AIM OF THE TASK
When you reach the line with "[freshStages, ih, Nat.mul_assoc]" in the data below, begin printing lines exactly, and stop once the line with "other response if they do not. -/" has been printed.

=== Section Start ===

/-- The checks FIR.INIT makes once every stage is well-formed. -/
theorem firInitError_of_legal (hne : specs ≠ []) (h : ∀ sp ∈ specs, LegalStage sp) :
    firInitError p m specs =
      if p.sMax < specs.length then some (raisedAs .allocationError 1)
      else (stageTapError p.tMax 0 specs).or
        (if p.firMemMax < firCells m 1 specs then some (raisedAs .allocationError 3) else none) := by
  rw [firInitError, if_neg (mt List.eq_nil_of_length_eq_zero hne), stageConfigError_of_legal 0 h]
  cases stageTapError p.tMax 0 specs <;> rfl

theorem firInitError_of_stage {r : Raised} (h : stageConfigError 0 specs = some r) : firInitError p m specs = some r := by
  cases specs with
  | nil => cases h
  | cons sp rest => rw [firInitError, if_neg (by simp), h]

end

/-- The index of a stage fits its field of the info word (R332). -/
theorem infoWord_of_lt {cause i : Nat} (hc : cause < 256) (hi : i < 2 ^ 16) :
    infoWord cause i = BitVec.ofNat 32 (cause + 256 * i) := by
  rw [infoWord, Nat.mod_eq_of_lt hc, Nat.mod_eq_of_lt (show i < 65536 from hi)]

/-- A FIR.INIT that fails a check leaves no filter. -/
theorem exec_firInit_of_error {s : State} {maxInput : BitVec 32} {specs : List StageSpec} {r : Raised}
    (h : firInitError s.params maxInput.toNat specs = some r) :
    ∃ f : Fir, f.valid = false ∧ exec (.firInit maxInput specs) s =
      .next (State.failedWith { s with fir := f } (statusCode r.code) r.info) :=
  ⟨{ Config.unspecifiedFir [s.draws] with valid := false }, rfl, by simp only [exec, execFirInit, h, raise_eq]⟩

/-- Settles O19: each clause names the check that answers, the checks before it passed. -/
theorem firInitReportsFirstFault : Obligations.FirInitReportsFirstFault := by
  intro maxInput s fails legal
  refine ⟨exec_firInit_of_error (r := raisedAs .configError 1) rfl, ?_, ?_⟩
  · intro pre bad post hlen hpre
    have hconfig := stageConfigError_append (bad :: post) 0 hpre
    rw [Nat.zero_add] at hconfig
    refine ⟨fun htaps => ?_, fun htaps hdecim => ?_, fun hbad hpost hcount hfit hwide => ?_⟩
    · rw [← infoWord_of_lt (by decide) hlen]
      refine exec_firInit_of_error (r := ⟨.configError, infoWord 2 pre.length⟩) (firInitError_of_stage ?_)
      rw [hconfig, stageConfigError, if_pos (by rw [htaps]; rfl)]
    · rw [← infoWord_of_lt (by decide) hlen]
      refine exec_firInit_of_error (r := ⟨.configError, infoWord 3 pre.length⟩) (firInitError_of_stage ?_)
      rw [hconfig, stageConfigError, if_neg (mt List.eq_nil_of_length_eq_zero htaps), if_pos hdecim]
    · rw [← infoWord_of_lt (by decide) hlen]
      refine exec_firInit_of_error (r := ⟨.allocationError, infoWord 2 pre.length⟩) ?_
      have hall : ∀ sp ∈ pre ++ bad :: post, LegalStage sp :=
        List.forall_mem_append.mpr ⟨hpre, List.forall_mem_cons.mpr ⟨hbad, hpost⟩⟩
      rw [firInitError_of_legal (by simp) hall, if_neg (Nat.not_lt.mpr hcount), stageTapError_append _ 0 hfit,
        stageTapError, if_pos hwide, Nat.zero_add, Option.some_or]
  · intro specs hne hall
    refine ⟨fun hcount => ?_, fun hcount hfit hcells => ?_⟩
    · refine exec_firInit_of_error (r := raisedAs .allocationError 1) ?_
      rw [firInitError_of_legal hne hall, if_pos hcount]
    · refine exec_firInit_of_error (r := raisedAs .allocationError 3) ?_
      rw [firInitError_of_legal hne hall, if_neg (Nat.not_lt.mpr hcount), stageTapError_of_le 0 hfit]
      exact if_pos (by simpa [firCells_eq_sum] using hcells)

/-! ## FIR.INIT: the stages it builds (R151, R23) -/

/-- Stage `i` is fresh behind the stages before it. -/
theorem freshStages_getElem? (m c : Nat) (specs : List StageSpec) (i : Nat) :
    (freshStages m c specs)[i]? =
      specs[i]?.map (freshStage m (c * ((specs.take i).map fun sp => sp.decimation.toNat).prod)) := by
  induction specs generalizing c i with
  | nil => rfl
  | cons sp rest ih =>
    cases i with
    | zero => simp [freshStages]
    | succ i => simp [freshStages, ih, Nat.mul_assoc]
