-- ==== Sys2Proof/Machine/Fifo.lean ====
section
/-! DEFINITION. The FIFO's operations (spec/42_fifo.md): FREE, ENQF, ENQC, DEQ. -/

namespace Sys2Proof.Machine

/-- An all-or-nothing enqueue (42_fifo.md R156): the bytes are written if they fit, with one response; nothing changes but the
other response if they do not. -/
def enqueueOrDrop (bs : List Byte) (okResp failResp : Word) (s : State) : Result :=
  if fits bs.length s then andThen (enqueue bs s) (fun t => .next (respond okResp t))
  else .next (respond failResp s)

/-- The bytes of a framed message in the FIFO (30_encoding.md R81): the length byte, then the payload. -/
def frameBytes (n : Nat) (payload : List Byte) : List Byte := BitVec.ofNat 8 n :: payload

/-- The bytes of a raw character in the FIFO (30_encoding.md R82). -/
def charBytes (c : Byte) : List Byte := [0, c]

/-- FREE (42_fifo.md R151): returns `zext_32(S.cap - S.cnt)`. -/
def execFree (s : State) : Result :=
  admitted (admission .producer false true true s) (fun s => .next (respond (BitVec.ofInt 32 (freeSpace s)) s)) s

/-- ENQF (42_fifo.md R152): enqueues a frame of 1 to 255 payload bytes, 1 on success and 0 if it does not fit. -/
def execEnqf (n : Half) (p : Payload) (s : State) : Result :=
  admitted (admission .producer false (decide (1 ≤ n.toNat ∧ n.toNat ≤ 255)) (p.matchesCount .one n.toNat) s)
    (enqueueOrDrop (frameBytes n.toNat p.byteList) 1 0) s

/-- ENQC (42_fifo.md R153): enqueues a raw character, 1 on success and 0 if it does not fit. -/
def execEnqc (c : Byte) (s : State) : Result :=
  admitted (admission .producer false true true s) (enqueueOrDrop (charBytes c) 1 0) s

/-- The sequencer's suspend step (42_fifo.md R158, 43_consumer.md R176): it records that a byte is awaited. -/
def suspend (s : State) : Result := .next { s with cwait := true }

/-- DEQ (42_fifo.md R155): removes the oldest byte and hands it to the sequencer; on an empty FIFO it suspends. -/
def execDeq (s : State) : Result :=
  admitted (admission .internal false true true s)
    (fun s => if s.cnt = 0 then suspend s else andThen (take s) (fun r => .next r.2)) s

end Sys2Proof.Machine
end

=== Section End ===

SOLUTION TO THIS PROBLEM
    | succ i => simp [freshStages, ih, Nat.mul_assoc]
-- ==== Sys2Proof/Machine/Fifo.lean ====
section
/-! DEFINITION. The FIFO's operations (spec/42_fifo.md): FREE, ENQF, ENQC, DEQ. -/

namespace Sys2Proof.Machine

/-- An all-or-nothing enqueue (42_fifo.md R156): the bytes are written if they fit, with one response; nothing changes but the
other response if they do not. -/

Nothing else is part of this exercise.